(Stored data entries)
-- ==== Sys2Proof/Certificates/Slice0/Obligations.lean ====
section
/-! DEFINITION. The statements for the provers. Each docstring names the rule of spec/ it formalises. A premise `Memory.wf s.mem` rules
out only memories that are not in canonical form, which no run reaches (`StepKeepsTheInvariant`). -/

open Sys2Proof Sys2Proof.Machine

/-! ### Decoding and encoding -/

/-- R92, the encoding columns: decoding the encoding of a command gives the command back. -/
def Obligations.DecodeInvertsEncode : Prop :=
  ∀ i : Instr, i.wf = true → decode (encode i) = .ok i

/-- R92: the ten legal bytes, each selected exactly by its own row. -/
def Obligations.EachCommandIsExactlyItsByte : Prop :=
  ∀ c : Byte,
    (decode c = .ok .nop ↔ c = 0x00) ∧ (decode c = .ok .hash16a ↔ c = 0x01) ∧
    (decode c = .ok .hash16b ↔ c = 0x11) ∧ (decode c = .ok .mkpkey ↔ c = 0x02) ∧
    (decode c = .ok .derive ↔ c = 0x03) ∧ (decode c = .ok .expand ↔ c = 0x04) ∧
    (decode c = .ok .steptag ↔ c = 0x05) ∧ (decode c = .ok .mixtable ↔ c = 0x06) ∧
    (decode c = .ok .encrypt ↔ c = 0x07) ∧ (decode c = .ok .decrypt ↔ c = 0x17)

/-- Words written out bit by bit from the columns OP, M and RSV of R90 and R92, one per command family. -/
def Obligations.TableWordsDecode : Prop :=
  decodeTableWord 8 0b00000000 = some .nop ∧ decodeTableWord 8 0b00010001 = some .hash16b ∧
  decodeTableWord 8 0b00000100 = some .expand ∧ decodeTableWord 8 0b00000101 = some .steptag ∧
  decodeTableWord 8 0b00010111 = some .decrypt ∧ decodeTableWord 8 0b00010010 = none

/-- R94, R191: 246 bytes are illegal, in groups of 224, 16 and 6, and writing any of them to `CMD` completes at once with
`ILLEGAL_CMD` and changes no state but `CMD` and `STATUS` (and the model's own queue of host operations, which it leaves).
"At once" is read as one cycle, the least latency there is (log entry 9). -/
def Obligations.IllegalBytesChangeOnlyCmdAndStatus : Prop :=
  (List.range 256).countP (fun n => !isCommand (BitVec.ofNat 8 n)) = 246 ∧
  (List.range 256).countP (fun n => !isCommand (BitVec.ofNat 8 n) && decide (n / 32 ≠ 0)) = 224 ∧
  (List.range 256).countP (fun n => !isCommand (BitVec.ofNat 8 n) && decide (n / 32 = 0 ∧ 8 ≤ n % 16)) = 16 ∧
  (List.range 256).filter (fun n => !isCommand (BitVec.ofNat 8 n) && decide (n / 32 = 0 ∧ n % 16 < 8)) =
    [0x10, 0x12, 0x13, 0x14, 0x15, 0x16] ∧
  ∀ (s : State) (c : Byte) (rest : List HostOp),
    isCommand c = false → s.flight = none → s.resetIn = [] → s.bus = .write 0x0002 c :: rest →
    core.run 2 s =
      .next { s with cmd := c, bus := rest, status := { done := true, err := true, errcode := 1 } }

/-! ### Reset, the invariant, and whole-machine rules -/

/-- The state right after reset meets the invariant. -/
def Obligations.ResetMeetsTheInvariant : Prop := State.reset.Inv

/-- Every step keeps the invariant: legal parameters, canonical memory that lists only bytes of the byte memories (R72, R74),
`ERRCODE` 0 exactly when `ERR` is 0 and never a reserved code (R35, R190), and `CMD` holding the byte of the command in flight
with `DONE` and `ERR` 0 (R34, R78, R110). -/
def Obligations.StepKeepsTheInvariant : Prop :=
  ∀ s t : State, s.Inv → step s = .next t → t.Inv

/-- R193, R198: no step of the machine stops; the only errors are the two that `STATUS` records. -/
def Obligations.StepAlwaysAnswersANextState : Prop :=
  ∀ s : State, ∃ t, step s = .next t ∧
    (t.status.errcode = s.status.errcode ∨ t.status.errcode = 0 ∨ t.status.errcode = 1 ∨ t.status.errcode = 2)

/-- R7: no step changes the parameters. -/
def Obligations.StepKeepsTheParameters : Prop :=
  ∀ s t : State, step s = .next t → t.params = s.params

/-- R63: after a hardware reset or a soft reset, and in the model's reset state, every address of the window reads its reset value,
no command is in flight and `irq` is 0. -/
def Obligations.ResetGivesEveryResetValue : Prop :=
  ((∀ a, State.reset.windowRead a = resetValueAt a) ∧ State.reset.flight = none ∧ State.reset.irq = false) ∧
  (∀ (s : State) (levels : List Bool), s.resetIn = true :: levels →
    ∃ t, step s = .next t ∧ (∀ a, t.windowRead a = resetValueAt a) ∧ t.flight = none ∧ t.irq = false) ∧
  (∀ (s : State) (v : Byte), v.getLsbD 1 = true →
    (∀ a, (s.windowWrite 0x0004 v).windowRead a = resetValueAt a) ∧
    (s.windowWrite 0x0004 v).flight = none ∧ (s.windowWrite 0x0004 v).irq = false)
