-- ==== Sys2Proof/Laws/Window.lean ====
section
/-! SUPPORT. The map of the host window (R72): the one place of every address, said once, and what a write to each place does to
the reads. -/

namespace Sys2Proof.Machine

/-- The byte memories as ranges of addresses (R72). -/
theorem isStorage_iff (n k : Nat) : isStorage n k = true ↔
    (0x0010 ≤ k ∧ k ≤ 0x002F) ∨ (0x0040 ≤ k ∧ k ≤ 0x009F) ∨ (0x0100 ≤ k ∧ k ≤ 0x01FF) ∨
    (0x1000 ≤ k ∧ k < 0x1000 + n) := by
  simp only [isStorage, storageRegions, List.any_cons, List.any_nil, Region.holds, haRegion, hbRegion, pkeyRegion, pubRegion,
    sk32Region, tblRegion, bufRegion, Bool.or_eq_true, Bool.and_eq_true, decide_eq_true_eq, Bool.or_false]
  omega

/-- Above the registers, an address is a byte of a memory or reserved. -/
theorem placeOf_high {n : Nat} {a : Addr} (h : 0x000A ≤ a.toNat) :
    placeOf n a = if isStorage n a.toNat then .storage else .reserved := by
  unfold placeOf
  split <;> first | omega | rfl

theorem placeOf_storage {n : Nat} {a : Addr} (h : isStorage n a.toNat = true) : placeOf n a = .storage := by
  have := (isStorage_iff n a.toNat).mp h
  rw [placeOf_high (by omega), if_pos h]

/-- The address map of R72, the registers by address and the memories by `isStorage`. -/
theorem placeOf_cases (n : Nat) (a : Addr) :
    (a = 0x0000 ∧ placeOf n a = .id) ∨ (a = 0x0001 ∧ placeOf n a = .ver) ∨ (a = 0x0002 ∧ placeOf n a = .cmd) ∨
    (a = 0x0003 ∧ placeOf n a = .status) ∨ (a = 0x0004 ∧ placeOf n a = .ctrl) ∨
    (a = 0x0005 ∧ placeOf n a = .roundState) ∨ (a = 0x0006 ∧ placeOf n a = .tag) ∨
    (a = 0x0007 ∧ placeOf n a = .reserved) ∨
    (a = 0x0008 ∧ placeOf n a = .lenLo) ∨ (a = 0x0009 ∧ placeOf n a = .lenHi) ∨
    (0x000A ≤ a.toNat ∧ isStorage n a.toNat = true ∧ placeOf n a = .storage) ∨
    (0x000A ≤ a.toNat ∧ isStorage n a.toNat = false ∧ placeOf n a = .reserved) := by
  by_cases h : 0x000A ≤ a.toNat
  · rw [placeOf_high h]
    cases hs : isStorage n a.toNat <;> simp [h]
  · have e : ∀ k : Nat, a.toNat = k → k < 2 ^ 16 → a = BitVec.ofNat 16 k := fun k hk hlt => by
      apply BitVec.eq_of_toNat_eq
      rw [hk, BitVec.toNat_ofNat, Nat.mod_eq_of_lt hlt]
    have h7 : isStorage n 7 = false := by
      rw [← Bool.not_eq_true, isStorage_iff]
      omega
    obtain h0 | h0 | h0 | h0 | h0 | h0 | h0 | h0 | h0 | h0 : a.toNat = 0 ∨ a.toNat = 1 ∨ a.toNat = 2 ∨ a.toNat = 3 ∨
        a.toNat = 4 ∨ a.toNat = 5 ∨ a.toNat = 6 ∨ a.toNat = 7 ∨ a.toNat = 8 ∨ a.toNat = 9 := by omega
    all_goals
      have ha := e _ h0 (by omega)
      subst ha
      simp [placeOf, h7]

/-- The reserved places are the reserved addresses of R72. -/
theorem placeOf_reserved_iff (n : Nat) (a : Addr) : placeOf n a = .reserved ↔ isReservedAddress n a.toNat := by
  have hs := isStorage_iff n a.toNat
  rcases placeOf_cases n a with h | h | h | h | h | h | h | h | h | h | h | h
  all_goals
    first
    | obtain ⟨h1, h2, h3⟩ := h
    | (obtain ⟨h1, h3⟩ := h; rw [h3]; subst h1; simp [isReservedAddress] <;> omega)
  · have := hs.mp h2
    rw [h3]
    simp only [isReservedAddress, reduceCtorEq, false_iff]
    omega
  · rw [h2] at hs
    rw [h3]
    simp only [isReservedAddress, true_iff]
    simp only [Bool.false_eq_true, false_iff] at hs
    omega

/-- A write to the window leaves the host's own fields and the parameters alone. -/
theorem windowWrite_keeps (s : State) (a : Addr) (v : Byte) :
    (s.windowWrite a v).params = s.params ∧ (s.windowWrite a v).bus = s.bus ∧
    (s.windowWrite a v).resetIn = s.resetIn ∧ (s.windowWrite a v).replies = s.replies := by
  unfold State.windowWrite State.writePlace State.writeCtrl
  split <;> first | (split <;> simp) | simp

end Sys2Proof.Machine
end

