/-- The walk over the payload of a state leaves the walk sum in the accumulator. -/
theorem State.tagWalk_payload (s : State) {stride : Nat} (h : 0 < stride) :
    tagWalk s.payload stride s.payload.length 0 0 =
      BitVec.ofNat 8 (walkSum s.len stride fun i => s.byte (0x1000 + i)) := by
  rw [tagWalk_eq _ _ h _ _ _ (Nat.zero_mod _) (Nat.le_add_left _ _), walkSum_eq, s.payload_length,
    Finset.sum_congr rfl fun i hi => by rw [s.byteAt_payload (Finset.mem_range.mp (Finset.mem_filter.mp hi).1)]]
  exact BitVec.zero_add _

/-- `STEPTAG` completes with the tag of the payload under the pass key. -/
theorem exec_steptag {s : State} (h : s.len ≤ s.params.bufSize) :
    exec .steptag s = .next (s.completedWith s.mem s.roundState
      (tagOf s.len (fun i => s.byte (0x1000 + i)) (fun x => s.byte (0x0040 + x)))) := by
  rw [exec_completedWith (valid_of_len_le h .steptag), tagOf, ← tagOfSums_eq, ← keySum_eq,
    ← s.tagWalk_payload (strideOf_pos _ _ _), ← tagStride_eq]
  rfl

/-- R161: the tag depends on the length, the key, `BUF[mid]` and the visited bytes only. -/
theorem tagOf_congr {len : Nat} {buf buf' key key' : Nat → Byte} (hkey : ∀ x, x < 32 → key x = key' x)
    (hmid : 0 < len → buf (len / 2) = buf' (len / 2))
    (hvisited : ∀ i, i < len → i % strideOf len buf key = 0 → buf i = buf' i) : tagOf len buf key = tagOf len buf' key' := by
  rw [tagOf, tagOf, ← strideOf_congr hmid hkey, walkSum_congr hvisited, keySumOf_congr hkey]

/-! ### Corner cases and the example of R160 -/

theorem tagOf_len_zero (buf key : Nat → Byte) : tagOf 0 buf key = not8 (BitVec.ofNat 8 (keySumOf key)) := by
  simp [tagOf, tagOfSums, walkSum]

theorem keySumOf_of_constant_key {key : Nat → Byte}
    (h : (∀ x, x < 32 → key x = 0x00) ∨ (∀ x, x < 32 → key x = 0xFF)) : keySumOf key = 256 := by
  rcases h with h | h
  · exact (keySumOf_congr h).trans (by decide : keySumOf (fun _ => 0x00) = 256)
  · exact (keySumOf_congr h).trans (by decide : keySumOf (fun _ => 0xFF) = 256)

theorem keySumOf_of_counting_key {key : Nat → Byte} (h : ∀ x, x < 32 → key x = BitVec.ofNat 8 x) : keySumOf key = 144 :=
  (keySumOf_congr h).trans (by decide : keySumOf (BitVec.ofNat 8) = 144)

theorem strideOf_example {buf key : Nat → Byte} (hbuf : buf 1 = 0x03) (hkey : key 3 = 0x03) : strideOf 3 buf key = 4 := by
  simp [strideOf, hbuf, hkey]

/-- Three payload bytes under stride 4: the walk visits the first byte only. -/
theorem walkSum_three_four (buf : Nat → Byte) : walkSum 3 4 buf = popcount8 (not8 (buf 0)) := rfl

/-- Settles O44: the one run of `STEPTAG`, with its tag read off for each corner case. -/
theorem steptagSumsTheWalkAndTheKey : Obligations.SteptagSumsTheWalkAndTheKey := by
  refine ⟨decode_encode .steptag, fun s => ?_⟩
  intro buf key acc ks tag
  have htag : tag = tagOfSums acc ks := rfl
  have htagOf : tag = tagOf s.len buf key := rfl
  refine ⟨keySumOf_bounds key, exec_steptag, fun hlen => exec_of_lenRange ⟨rfl, hlen⟩, fun hlen => ?_, fun hlen => ?_,
    fun hconst => ?_, fun hkey hlen hbuf0 hbuf1 _ => ?_⟩
  · rw [htagOf, hlen, tagOf_len_zero]
  · rw [hlen]
    rfl
  · have hks : ks = 256 := keySumOf_of_constant_key hconst
    exact ⟨hks, by rw [htag, hks, tagOfSums_256]⟩
  · have hks : ks = 144 := keySumOf_of_counting_key hkey
    have hstride : strideOf s.len buf key = 4 := hlen ▸ strideOf_example hbuf1 (hkey 3 (by decide))
    have hacc : acc = 8 := by
      show walkSum s.len (strideOf s.len buf key) buf % 256 = 8
      rw [hstride, hlen, walkSum_three_four, hbuf0]
      decide
    exact ⟨hstride, hacc, hks, by rw [htag, hacc, hks]; decide⟩

/-- Settles O45: `STEPTAG` answers `tagOf` in both states, and `tagOf` agrees on them. -/
theorem tagDependsOnVisitedBytesOnly : Obligations.TagDependsOnVisitedBytesOnly := by
  intro s s' t t' hparams hlen hvalid hkey hmid hvisited ht ht'
  obtain rfl : s.completedWith .. = t := by simpa only [exec_steptag hvalid, Host.Outcome.next.injEq] using ht
  obtain rfl : s'.completedWith .. = t' := by
    simpa only [exec_steptag (hparams ▸ hlen ▸ hvalid), Host.Outcome.next.injEq] using ht'
  show tagOf .. = tagOf ..
  rw [← hlen]
  exact tagOf_congr hkey hmid hvisited

end Sys2Proof.Machine
end

section
/-! PROOFS of the family 44_permutation_engine: the rotation patterns and their inverses (R170, R171), the polarity of the
round states (R172), and the commands `MIXTABLE`, `ENCRYPT` and `DECRYPT` with their inverse law and state independence (R173 to R177). -/

namespace Sys2Proof.Machine

/-! ### The rotation patterns (R170, R171) -/

theorem rotl8_of_pos (x : Byte) {k : Nat} (h : 1 ≤ k) : rotl8 x k = (x <<< k) ||| (x >>> (8 - k)) := if_neg (by omega)

theorem rotl8_eq_rotateLeft (x : Byte) {k : Nat} (h : 1 ≤ k) (h' : k ≤ 7) : rotl8 x k = x.rotateLeft k := by
  rw [rotl8_of_pos x h, BitVec.rotateLeft_def, Nat.mod_eq_of_lt (by omega)]

/-- Rotations by counts that add up to 8 undo each other. -/
theorem rotl8_rotl8 (x : Byte) {j k : Nat} (hj : 1 ≤ j) (hk : 1 ≤ k) (h : j + k = 8) : rotl8 (rotl8 x j) k = x := by
  rw [rotl8_eq_rotateLeft x hj (by omega), rotl8_eq_rotateLeft _ hk (by omega)]
  refine BitVec.eq_of_getElem_eq fun i hi => ?_
  rw [BitVec.getElem_rotateLeft]
  split
  · rw [BitVec.getElem_rotateLeft, dif_neg (by omega)]
    congr 1
    omega
  · rw [BitVec.getElem_rotateLeft, dif_pos (by omega)]
    congr 1
    omega

theorem swap2_swap2 (x : Byte) : swap2 (swap2 x) = x := by
  revert x
  decide +kernel

theorem pattern_cases (p : BitVec 3) : p = 0 ∨ p = 1 ∨ p = 2 ∨ p = 3 ∨ p = 4 ∨ p = 5 ∨ p = 6 ∨ p = 7 := by
  revert p
  decide

theorem unrotDefault_rotDefault (p : BitVec 3) (x : Byte) : unrotDefault p (rotDefault p x) = x := by
  rcases pattern_cases p with rfl | rfl | rfl | rfl | rfl | rfl | rfl | rfl
  case inl => rfl
  case inr.inl =>
    show rotl8 (swap2 (swap2 (rotl8 x 2))) 6 = x
    rw [swap2_swap2, rotl8_rotl8 x (by decide) (by decide) rfl]
  all_goals exact rotl8_rotl8 x (by decide) (by decide) rfl

theorem rotDefault_unrotDefault (p : BitVec 3) (y : Byte) : rotDefault p (unrotDefault p y) = y := by
  rcases pattern_cases p with rfl | rfl | rfl | rfl | rfl | rfl | rfl | rfl
  case inl => rfl
  case inr.inl =>
    show swap2 (rotl8 (rotl8 (swap2 y) 6) 2) = y
    rw [rotl8_rotl8 (swap2 y) (by decide) (by decide) rfl, swap2_swap2]
  all_goals exact rotl8_rotl8 y (by decide) (by decide) rfl

/-- R171, for the fixed patterns, the defaults, and every other choice of the parameters. -/
theorem unrot_rot (r : RotParam) (p : BitVec 3) (x : Byte) : unrot r p (rot r p x) = x := by
  unfold unrot rot
  split
  · rfl
  · split
    · exact rotl8_rotl8 x (by decide) (by decide) rfl
    · cases r with
      | defaults => exact unrotDefault_rotDefault p x
      | opened n => exact Equiv.symm_apply_apply _ x

theorem rot_unrot (r : RotParam) (p : BitVec 3) (y : Byte) : rot r p (unrot r p y) = y := by
  unfold unrot rot
  split
  · rfl
  · split
    · exact rotl8_rotl8 y (by decide) (by decide) rfl
    · cases r with
      | defaults => exact rotDefault_unrotDefault p y
      | opened n => exact Equiv.apply_symm_apply _ y

theorem rot_bijective (r : RotParam) (p : BitVec 3) : Function.Bijective (rot r p) :=
  Function.bijective_iff_has_inverse.mpr ⟨unrot r p, unrot_rot r p, rot_unrot r p⟩

theorem pattern_toNat (s : Byte) : (pattern s).toNat = s.toNat % 8 := by
  rw [pattern, BitVec.extractLsb'_toNat, Nat.shiftRight_zero]

/-- Settles O34: a pattern is a bijection because it has an inverse; the tables are the definitions. -/
theorem rotationPatterns : Obligations.RotationPatterns := fun r x =>
  ⟨rfl, fun _ h _ => rotl8_of_pos x h, pattern_toNat x, rfl, rfl, rfl, rot_bijective r, rfl, rfl, rfl, rfl, rfl, rfl⟩

/-- Settles O35: both compositions are the identity, and the table of the default inverses is the definition. -/
theorem unrotInvertsRot : Obligations.UnrotInvertsRot :=
  ⟨fun r p x => ⟨unrot_rot r p x, rot_unrot r p x⟩, fun _ => ⟨rfl, rfl, rfl, rfl, rfl, rfl, rfl, rfl⟩⟩

/-! ### The round states -/

theorem mixStateAt_congr {seed : Byte} {tbl tbl' : Nat → Byte} {n : Nat} (h : ∀ i, i < n → tbl i = tbl' i) :
    mixStateAt seed tbl n = mixStateAt seed tbl' n := by
  rw [mixStateAt_eq, mixStateAt_eq, stateSeq_congr _ _ h]

theorem payloadStateAt_congr {seed : Byte} {tbl tbl' : Nat → Byte} (h : ∀ i, i < 256 → tbl i = tbl' i) (n : Nat) :
    payloadStateAt seed tbl n = payloadStateAt seed tbl' n := by
  rw [payloadStateAt_eq, payloadStateAt_eq, stateSeq_congr _ _ fun i _ => h (i % 256) (Nat.mod_lt i (by decide))]

theorem State.roundStateAfter_mixtable (s : State) :
    roundStateAfter .mixtable s = mixStateAt s.roundState (fun i => s.byte (0x0100 + i)) 256 :=
  (mixPass_state _ _ _ _ _).trans (by rw [State.bytes_length]; exact s.mixStates (Nat.le_refl 256))

theorem State.roundStateAfter_encrypt (s : State) :
    roundStateAfter .encrypt s = payloadStateAt s.roundState (fun i => s.byte (0x0100 + i)) s.len :=
  (encryptPass_state _ _ _ _ _).trans (by rw [State.payload_length, State.payloadStates])

theorem State.roundStateAfter_decrypt (s : State) :
    roundStateAfter .decrypt s = payloadStateAt s.roundState (fun i => s.byte (0x0100 + i)) s.len :=
  (decryptPass_state _ _ _ _ _).trans (by rw [State.payload_length, State.payloadStates])

/-- Settles O51: both commands end in the same function of `STATE`, `TBL` and `LEN`. -/
theorem payloadStatesDoNotDependOnTheBuffer : Obligations.PayloadStatesDoNotDependOnTheBuffer := by
  intro s s' hlen hlen' hl hrs htbl
  have hstates : roundStateAfter .encrypt s = roundStateAfter .decrypt s' := by
    rw [s.roundStateAfter_encrypt, s'.roundStateAfter_decrypt, hl, hrs, payloadStateAt_congr htbl]
  exact ⟨_, _, exec_completedWith (valid_of_len_le hlen .encrypt), exec_completedWith (valid_of_len_le hlen' .decrypt),
    hstates, s.roundStateAfter_encrypt⟩

/-! ### Polarity (R172) -/

theorem lowBit_not8 (u : Byte) : lowBit (not8 u) = !lowBit u := by simp [lowBit, not8]

/-- `MIXTABLE` complements a state that is even. -/
theorem lowBit_mixStep (s t : Byte) : lowBit (mixStep s t) = true := by
  unfold mixStep
  dsimp only
  split
  · assumption
  · next h => rw [lowBit_not8, Bool.eq_false_of_not_eq_true h, Bool.not_false]

/-- `ENCRYPT` and `DECRYPT` complement a state that is odd. -/
theorem lowBit_payloadStep (s t : Byte) : lowBit (payloadStep s t) = false := by
  unfold payloadStep
  dsimp only
  split
  · next h => rw [lowBit_not8, h, Bool.not_true]
  · next h => exact Bool.eq_false_of_not_eq_true h

section
variable {r r' : RotParam}
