-- ==== Sys2Proof/Machine/BitVectors.lean ====
section
/-! DEFINITION. The functions on BitVectors of 00_scope.md R10, R11, 40_bitvector.md R101, R102, R107, R113 and
41_arithmetic.md R141 to R153, written as the spec's pseudocode has them. -/

namespace Sys2Proof.Machine

/-! ## Conversion and construction -/

/-- `val(v)`, the sum of `2^i` over the set bit positions `i` (R10, R102). -/
def bvVal : BitVector → Nat
  | [] => 0
  | b :: v => b.toNat + 2 * bvVal v

/-- `bvn(x, n)`, the length-`n` BitVector of `x mod 2^n` (R11). -/
def bvn (x : Nat) : Nat → BitVector
  | 0 => []
  | n + 1 => (x % 2 == 1) :: bvn (x / 2) n

/-- `zext(v, n)`: `v` with zero bits above it up to length `n`; `v` itself when `n ≤ len(v)`, as `fill` "never
truncates" (R11). -/
def zext (v : BitVector) (n : Nat) : BitVector := v ++ List.replicate (n - v.length) false

/-- `bitlen(x)`, the least `n` with `x < 2^n` (R11; `bitlen(0) = 0`, R141). -/
def bitlen (x : Nat) : Nat := if x = 0 then 0 else Nat.log2 x + 1

/-- `dec2bin(x) = bvn(x, bitlen(x))`, the minimal-length standard binary encoding, and `dec2bin(0) = bv"0"` (R101;
90_conflicts.md C7). R101's greedy descent writes the same bits: log entry 6. -/
def dec2bin (x : Nat) : BitVector := if x = 0 then [false] else bvn x (bitlen x)

/-- `isPow2(v)`: exactly one bit across the whole vector is set (R11, R113). -/
def isPow2 (v : BitVector) : Bool := v.count true == 1

/-- The 64-bit group of bits `64k + 63 .. 64k`, zeros above the length (R107; 20_memory.md R52). -/
def bitGroup (v : BitVector) (k : Nat) : Word64 := BitVec.ofNat 64 (bvVal ((v.drop (64 * k)).take 64))

/-! ## Addition and subtraction -/

/-- The ripple of R141 over paired bits, least significant first, with carry in `c`; a final carry-out grows the
result by one set bit. -/
def ripple (c : Bool) : List (Bool × Bool) → BitVector
  | [] => if c then [true] else []
  | (a, b) :: ps => (a ^^ b ^^ c) :: ripple ((a && b) || (c && (a || b))) ps

/-- `add(a, b)` (R141). -/
def bvAdd (a b : BitVector) : BitVector :=
  let w := max a.length b.length
  ripple false ((zext a w).zip (zext b w))

/-- `sub(a, b)` (R144): the wrapped difference, and whether `val(a) < val(b)` (the BORROW of 10_state.md R27). -/
def bvSub (a b : BitVector) : BitVector × Bool :=
  let w := max a.length b.length
  let t := bvAdd ((zext b w).map (!·)) [true]
  ((bvAdd (zext a w) t).take w, bvVal a < bvVal b)

/-! ## Multiplication -/

/-- The loop of R147: over the bits of the left operand from the least significant, with the doubling right value `r`
and the result so far. -/
def egyptianLoop : BitVector → BitVector → BitVector → BitVector
  | [], _, res => res
  | a :: as, r, res => egyptianLoop as (bvAdd r r) (if a then bvAdd res r else res)

/-- `mulEgyptian(a, b)` (R147). -/
def mulEgyptian (a b : BitVector) : BitVector :=
  let l := max a.length b.length
  egyptianLoop (zext a l) (zext b l) (bvn 0 l)

/-- `mulShortcut(a, b)` (R148), in the reading the parameter MUL_SHORTCUT_MODE selects. -/
def mulShortcut (mode : MulMode) (a b : BitVector) : BitVector :=
  match mode with
  | .leftLength => dec2bin (bvVal (if isPow2 a then b else a) * 2 ^ (a.length - 1))
  | .exact => dec2bin (bvVal a * bvVal b)

/-- `mul(a, b)` (R146). -/
def bvMul (mode : MulMode) (a b : BitVector) : BitVector :=
  if isPow2 a || isPow2 b then mulShortcut mode a b else mulEgyptian a b

/-! ## Exponentiation -/

/-- One product of R150, or nothing where it is longer than MAXLEN. -/
def boundedMul (p : Params) (a b : BitVector) : Option BitVector :=
  let r := bvMul p.mulMode a b
  if r.length ≤ p.maxLen then some r else none

/-- The loop of R150, at most `fuel` iterations; nothing where an accumulator or a squared base is longer than MAXLEN. -/
def powLoop (p : Params) : Nat → BitVector → BitVector → Nat → Option BitVector
  | 0, acc, _, _ => some acc
  | fuel + 1, acc, base, e =>
    if e = 0 then some acc else do
      let acc' ← if e % 2 = 1 then boundedMul p acc base else some acc
      let base' ← if e / 2 > 0 then boundedMul p base base else some base
      powLoop p fuel acc' base' (e / 2)

/-- `pow(x, n)` (R150); "the loop runs bitlen(n) times" (R151). Nothing where the pseudocode raises E_LENGTH. -/
def bvPow (p : Params) (x : BitVector) (n : Nat) : Option BitVector := powLoop p (bitlen n) [true] x n

/-! ## Shifts -/

/-- The left shift of R152: `bvn(0, k) ++ a`, the zeros at the low end. -/
def bvShl (a : BitVector) (k : Nat) : BitVector := bvn 0 k ++ a

/-- The right shift of R153: the `k` low bits dropped, `bv"0"` when none is left. -/
def bvShr (a : BitVector) (k : Nat) : BitVector := if a.length ≤ k then [false] else a.drop k

end Sys2Proof.Machine
end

[What you are asked to do]
Write out a verbatim copy of the data, beginning with its first line and ending with the line that contains "decodeTableWord 8 0b00000100".

[Reply]
-- ==== Sys2Proof/Certificates/Slice0/Obligations.lean ====
section
/-! DEFINITION. The statements for the provers. Each docstring names the rule of spec/ it formalises. A premise `Memory.wf s.mem` rules
out only memories that are not in canonical form, which no run reaches (`StepKeepsTheInvariant`). -/

open Sys2Proof Sys2Proof.Machine

/-! ### Decoding and encoding -/

/-- R92, the encoding columns: decoding the encoding of a command gives the command back. -/
def Obligations.DecodeInvertsEncode : Prop :=
  ∀ i : Instr, i.wf = true → decode (encode i) = .ok i

/-- R92: the ten legal bytes, each selected exactly by its own row. -/
def Obligations.EachCommandIsExactlyItsByte : Prop :=
  ∀ c : Byte,
    (decode c = .ok .nop ↔ c = 0x00) ∧ (decode c = .ok .hash16a ↔ c = 0x01) ∧
    (decode c = .ok .hash16b ↔ c = 0x11) ∧ (decode c = .ok .mkpkey ↔ c = 0x02) ∧
    (decode c = .ok .derive ↔ c = 0x03) ∧ (decode c = .ok .expand ↔ c = 0x04) ∧
    (decode c = .ok .steptag ↔ c = 0x05) ∧ (decode c = .ok .mixtable ↔ c = 0x06) ∧
    (decode c = .ok .encrypt ↔ c = 0x07) ∧ (decode c = .ok .decrypt ↔ c = 0x17)

/-- Words written out bit by bit from the columns OP, M and RSV of R90 and R92, one per command family. -/
def Obligations.TableWordsDecode : Prop :=
  decodeTableWord 8 0b00000000 = some .nop ∧ decodeTableWord 8 0b00010001 = some .hash16b ∧
  decodeTableWord 8 0b00000100 = some .expand ∧ decodeTableWord 8 0b00000101 = some .steptag ∧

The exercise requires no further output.